-- PROVIDED DATA --
-- ==== Sys2Proof/Machine/Types.lean ====
section
/-! DEFINITION. The records the machine's state is made of, part by part, each with the rule of spec/ that names it.
Plain data throughout: no field is a function. -/

namespace Sys2Proof.Machine

/-! ## Memory (12, 13, 22) -/

/-- Where a translated access lands (Table 12.3). -/
inductive Loc where
  /-- HBM or BKM, by device physical address -/
  | dev (pa : Nat)
  /-- host memory over CXL, by host physical address -/
  | host (pa : Nat)
  /-- the scratchpad allocation of a task (R33) -/
  | spad (tid off : Nat)
  /-- the management core's own memory (R399) -/
  | fw (addr : Nat)
  /-- a byte of a remote window: device, window, offset (R319) -/
  | remote (d win off : Nat)
  /-- the thaw-handler firmware image (R414) -/
  | image (va : Nat)
  deriving DecidableEq, Repr

/-- What an entered write belongs to, for the widening rules R280, R281 and R289. -/
inductive WTag where
  /-- a scalar store, an AMO, a host write: widens freely (R280) -/
  | plain
  /-- a write of an engine for its owner, which no fence of the owner waits for (R259, R292) -/
  | engine
  /-- element n of an ordered train, and the train it goes on from after a fault (R281, R291) -/
  | train (id n : Nat) (prior : Option Nat)
  /-- a payload write of a copy (R288) -/
  | payload (copy : Nat)
  /-- a stamp write: of a copy of this device, after the writes of that copy; and, where a sender is named by device and tenant,
  after the remote writes of that sender which stand before it (R289, R328) -/
  | stamp (copy : Option Nat) (sender : Option (Nat × Nat))
  /-- element n of a remote train: the sending device and tenant, the train's number here, whether the form is ordered (R290, R320) -/
  | far (sdev sten train n : Nat) (ordered : Bool)
  deriving DecidableEq, Repr

/-- A write in coherence order (R274). -/
structure WRec where
  loc     : Loc
  bytes   : List Byte
  /-- none: a host agent's, another device's, or one the machine makes of itself -/
  owner   : Option StrandId
  /-- the owner's cluster when the write entered; scopes are taken relative to it (R251) -/
  cluster : Nat
  vis     : Scope
  tag     : WTag
  /-- where the access that made it stands in its owner's program order; 0: in none (R275) -/
  ord     : Nat
  /-- the launch, as tenant and id, whose ended task made it (R342) -/
  ended   : Option (Nat × Nat)
  /-- aligned 8-byte words of it that an error has struck since (R434) -/
  bad     : List Nat
  deriving DecidableEq, Repr

/-- An instruction word that a strand's instruction memory has taken up, and from where (R73): the writers (strand, cluster) of the
words that have entered there since, in coherence order, and whether the next fetch returns it. -/
structure Stale where
  strand : StrandId
  loc    : Loc
  word   : IWord
  newer  : List (Option StrandId × Nat)
  use    : Bool
  deriving DecidableEq, Repr

/-- A store that has passed its checks and not yet entered memory: an entry of the POB or of the SSB (R274, R278). `src` is the
entry that is still to supply its data, and `bad` says that the value it took was poisoned (R435). -/
structure SEnt where
  loc  : Loc
  data : List Byte
  ord  : Nat
  src  : Option Nat
  bad  : Bool
  deriving DecidableEq, Repr

/-- What an unsupplied element waits for: the elements of the data register it takes, or a byte of its sidecars (which of the
two, and the byte). -/
structure ESrc where
  els  : List Nat
  side : Option (Bool × Nat)
  deriving DecidableEq, Repr

/-- What an element of a train does when it enters (R281, R283). -/
inductive ElemOp where
  /-- write the bytes under the mask -/
  | store
  /-- add, in format code `f` (R267) -/
  | add (f : Nat)
  deriving DecidableEq, Repr

/-- One element of a store train (R274): it may enter once supplied. `src` is what its value still waits for. -/
structure TElem where
  /-- its number in the train -/
  n        : Nat
  loc      : Loc
  data     : List Byte
  mask     : List Byte
  supplied : Bool
  op       : ElemOp
  src      : Option ESrc
  /-- the value it took was poisoned, its store being complete by then (R435) -/
  bad      : Bool
  deriving DecidableEq, Repr

/-- A store train (R281). Entered elements leave the list. `prior` is the train of the same instruction from before a fault,
which it goes on from (R291). -/
structure Train where
  id      : Nat
  ordered : Bool
  prior   : Option Nat
  elems   : List TElem
  deriving DecidableEq, Repr

/-- An element of a remote train (R320): its offset in the window, its bytes, the sender's virtual address, and how many elements the
instruction counts there: those of fewer than 8 bits that share a byte travel together. -/
structure RElem where
  off  : Nat
  data : List Byte
  va   : Word
  cnt  : Nat
  deriving DecidableEq, Repr

/-- A remote train of one instruction to one device, or its part for one of several windows there, each a stream of its own
(R317, R320), until it is acknowledged. -/
structure RTrain where
  id      : Nat
  /-- the train it is a part of: the number of the first part -/
  train   : Nat
  ddev    : Nat
  win     : Nat
  /-- in ascending index -/
  elems   : List RElem
  /-- the addition's format, none for writes -/
  addFmt  : Option Nat
  /-- the next element to send -/
  sent    : Nat
  /-- the tail is part of the train: the instruction has completed (R320) -/
  closed  : Bool
  tailSent : Bool
  /-- SEQ of its tail or of its request -/
  seq     : Nat
  /-- an ordered form (R320) -/
  ordered : Bool
  /-- a vector instruction's (R327) -/
  vec     : Bool
  /-- a remote AMO: its operation, size in bytes, operand and expected value (R321) -/
  amo     : Option (Nat × Nat × Word × Word)
  /-- restartable program order of the instruction, for R325's earliest failure -/
  order   : Nat
  /-- the address of the instruction, which goes on with its own trains after a fault (R291, R320) -/
  pc      : Word
  deriving DecidableEq, Repr

/-! ## Vector registers (R26, R175) -/

/-- Where the data of a pending read goes inside a register value. -/
inductive PendDst where
  | bits | scale | special
  deriving DecidableEq, Repr
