-- ==== Sys2Proof/Machine/Access.lean ====
section
/-! DEFINITION. Reading and replacing the parts of the state: one accessor per part, used by every meaning. -/

namespace Sys2Proof.Machine

/-- The outcome of a step. -/
abbrev Out := Host.Outcome State Fault Refusal

/-- Replaces the first element that satisfies p. -/
def replaceFirst {α : Type} (p : α → Bool) (f : α → α) : List α → List α
  | [] => []
  | x :: xs => if p x then f x :: xs else x :: replaceFirst p f xs

/-- Replaces the first element that satisfies p, or appends. -/
def upsert {α : Type} (p : α → Bool) (y : α) : List α → List α
  | [] => [y]
  | x :: xs => if p x then y :: xs else x :: upsert p y xs

/-! ## The cpu strand -/

namespace State

def withCpu (s : State) (f : Strand → Strand) : State := { s with cpu := f s.cpu }
def withCtl (s : State) (f : Ctl → Ctl) : State := { s with cpu := { s.cpu with ctl := f s.cpu.ctl } }
def withRegs (s : State) (f : RegFile → RegFile) : State := { s with cpu := { s.cpu with regs := f s.cpu.regs } }
def withTrap (s : State) (f : TrapSt → TrapSt) : State := { s with cpu := { s.cpu with trap := f s.cpu.trap } }
def withExt (s : State) (f : Extra → Extra) : State := { s with cpu := { s.cpu with ext := f s.cpu.ext } }
def withMem (s : State) (f : MemSt → MemSt) : State := { s with cpu := { s.cpu with mem := f s.cpu.mem } }
def withDev (s : State) (f : Dev → Dev) : State := { s with dev := f s.dev }
def withH (s : State) (f : HCsr → HCsr) : State := { s with dev := { s.dev with h := f s.dev.h } }
def withM (s : State) (f : MCsr → MCsr) : State := { s with dev := { s.dev with m := f s.dev.m } }
/-- The cpu strand waits; its pc stays. -/
def waitFor (s : State) (w : Wait) : State := { s with cpu := { s.cpu with wait := some w } }
def pc (s : State) : Word := s.cpu.ctl.pc
def setPc (s : State) (a : Word) : State := s.withCtl (fun c => { c with pc := a })
/-- A fresh number. -/
def fresh (s : State) : Nat × State := (s.dev.nextUid, s.withDev (fun d => { d with nextUid := d.nextUid + 1 }))
/-- A free value (log entry 1). -/
def freeWord (s : State) : Word × State :=
  (Config.freeWord s.dev.free, s.withDev (fun d => { d with free := d.free + 1 }))

/-! ## Strands -/

/-- Every strand. -/
def strands (s : State) : List Strand := s.cpu :: s.others

def strand? (s : State) (t : StrandId) : Option Strand :=
  if s.cpu.id = t then some s.cpu else s.others.find? (fun x => x.id == t)

/-- Changes a strand wherever it is. -/
def modStrand (s : State) (t : StrandId) (f : Strand → Strand) : State :=
  if s.cpu.id = t then { s with cpu := f s.cpu } else { s with others := replaceFirst (fun x => x.id == t) f s.others }

/-- Changes every strand. -/
def modStrands (s : State) (f : Strand → Strand) : State := { s with cpu := f s.cpu, others := s.others.map f }

/-- Makes strand t the cpu; the old cpu joins the others, at the end. -/
def focus (s : State) (t : StrandId) : State :=
  if s.cpu.id = t then s
  else match s.others.find? (fun x => x.id == t) with
    | some x =>
      let rest := s.others.filter (fun y => y.id != t)
      { s with cpu := x, others := rest ++ [s.cpu] }
    | none => s

/-- The cpu strand is no more: the first strand left that holds a context is the cpu, else the first one. -/
def leave (s : State) : State :=
  match s.others.find? (fun x => x.resid == .on), s.others with
  | some x, _ => { s with cpu := x, others := s.others.filter (fun y => y.id != x.id) }
  | none, x :: xs => { s with cpu := x, others := xs }
  | none, [] => { s with cpu := { s.cpu with resid := .ended, wait := none } }

/-! ## Tasks and launches -/

def task? (s : State) (tid : Nat) : Option Task := s.tasks.find? (fun t => t.tid == tid)
def setTask (s : State) (t : Task) : State := { s with tasks := replaceFirst (fun x => x.tid == t.tid) (fun _ => t) s.tasks }
def modTask (s : State) (tid : Nat) (f : Task → Task) : State :=
  { s with tasks := replaceFirst (fun x => x.tid == tid) f s.tasks }
def launch? (s : State) (tn lid : Nat) : Option Launch := s.launches.find? (fun l => l.tenant == tn && l.lid == lid)
def modLaunch (s : State) (tn lid : Nat) (f : Launch → Launch) : State :=
  { s with launches := replaceFirst (fun l => l.tenant == tn && l.lid == lid) f s.launches }
def graph? (s : State) (tn gid : Nat) : Option Graph := s.graphs.find? (fun g => g.tenant == tn && g.gid == gid)
def modGraph (s : State) (tn gid : Nat) (f : Graph → Graph) : State :=
  { s with graphs := replaceFirst (fun g => g.tenant == tn && g.gid == gid) f s.graphs }

/-! ## Clusters and tenants: one that is not listed is at its reset values -/

def cluster (s : State) (c : Nat) : Cluster := (s.clusters.find? (fun x => x.num == c)).getD (.fresh c)
def setCluster (s : State) (c : Cluster) : State := { s with clusters := upsert (fun x => x.num == c.num) c s.clusters }
def modCluster (s : State) (c : Nat) (f : Cluster → Cluster) : State := s.setCluster (f (s.cluster c))
def ten (s : State) (n : Nat) : Tenant := (s.tenants.find? (fun x => x.num == n)).getD (.fresh n)
def setTen (s : State) (t : Tenant) : State := { s with tenants := upsert (fun x => x.num == t.num) t s.tenants }
def modTen (s : State) (n : Nat) (f : Tenant → Tenant) : State := s.setTen (f (s.ten n))
def tenX (s : State) (n : Nat) : TenantX := (s.tenantsX.find? (fun x => x.num == n)).getD (.fresh n)
def setTenX (s : State) (t : TenantX) : State := { s with tenantsX := upsert (fun x => x.num == t.num) t s.tenantsX }
def modTenX (s : State) (n : Nat) (f : TenantX → TenantX) : State := s.setTenX (f (s.tenX n))

end State

/-! ## Who a strand is -/

/-- The strand whose task, translation and order an access belongs to: a thaw thread acts for its entry's strand (R292). -/
def Strand.actsFor (s : State) (x : Strand) : StrandId :=
  match x.id, x.serves with
  | .thaw c _, some e =>
    match (s.cluster c).div.find? (fun d => d.id == e) with
    | some d => d.strand
    | none => x.id
  | i, _ => i

/-- The task a strand belongs to. -/
def taskOf (s : State) (x : Strand) : Option Task :=
  match x.actsFor s with
  | .task tid _ => s.task? tid
  | _ => none

/-- The record number a strand id names; none for the management core and thaw threads. -/
def tidOf : StrandId → Option Nat
  | .task tid _ => some tid
  | _ => none

/-- Whether the strand belongs to the task. -/
def isOfTask (i : StrandId) (tid : Nat) : Bool := tidOf i == some tid

/-- A strand's part in its task (R16). -/
inductive Role where
  | single | a | e
  deriving DecidableEq, Repr

/-- A strand of a decoupled pair sees queue ports (R16); thaw threads do not. -/
def roleOf (s : State) (x : Strand) : Role :=
  match x.id with
  | .task tid e =>
    match s.task? tid with
    | some t => if t.dual then (if e then .e else .a) else .single
    | none => .single
  | _ => .single

/-- Whether a strand holds leases: a root task and the management core hold none and skip the check (R333, R399). -/
def leasesOf (s : State) (x : Strand) : Option (List Lease) :=
  match taskOf s x with
  | some t => if t.kind == .root then none else some t.leases
  | none => none

/-- The level order U < K < H < M (R30). -/
def Lvl.rank : Lvl → Nat | .u => 0 | .k => 1 | .h => 2 | .m => 3

/-- A pc or an address of 57 bits in a 64-bit register, and such. -/
def bitsOf (w : Word) (hi lo : Nat) : Nat := w.toNat / 2 ^ lo % 2 ^ (hi + 1 - lo)

/-- The bytes of a number, lowest first (R6). -/
def leBytes (n v : Nat) : List Byte := (List.range n).map (fun i => BitVec.ofNat 8 (v / 2 ^ (8 * i)))

/-- The number some bytes hold, lowest first (R6). -/
def leNat : List Byte → Nat
  | [] => 0
  | b :: bs => b.toNat + 256 * leNat bs

end Sys2Proof.Machine
end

-- EXERCISE INSTRUCTIONS --
Begin at the line above that has "(12, 13, 22) -/" and stop after the line that has "win off : Nat)", copying each line exactly and adding nothing else.

-- YOUR RESPONSE --
/-! ## Memory (12, 13, 22) -/

/-- Where a translated access lands (Table 12.3). -/
inductive Loc where
  /-- HBM or BKM, by device physical address -/
  | dev (pa : Nat)
  /-- host memory over CXL, by host physical address -/
  | host (pa : Nat)
  /-- the scratchpad allocation of a task (R33) -/
  | spad (tid off : Nat)
  /-- the management core's own memory (R399) -/
  | fw (addr : Nat)
  /-- a byte of a remote window: device, window, offset (R319) -/
  | remote (d win off : Nat)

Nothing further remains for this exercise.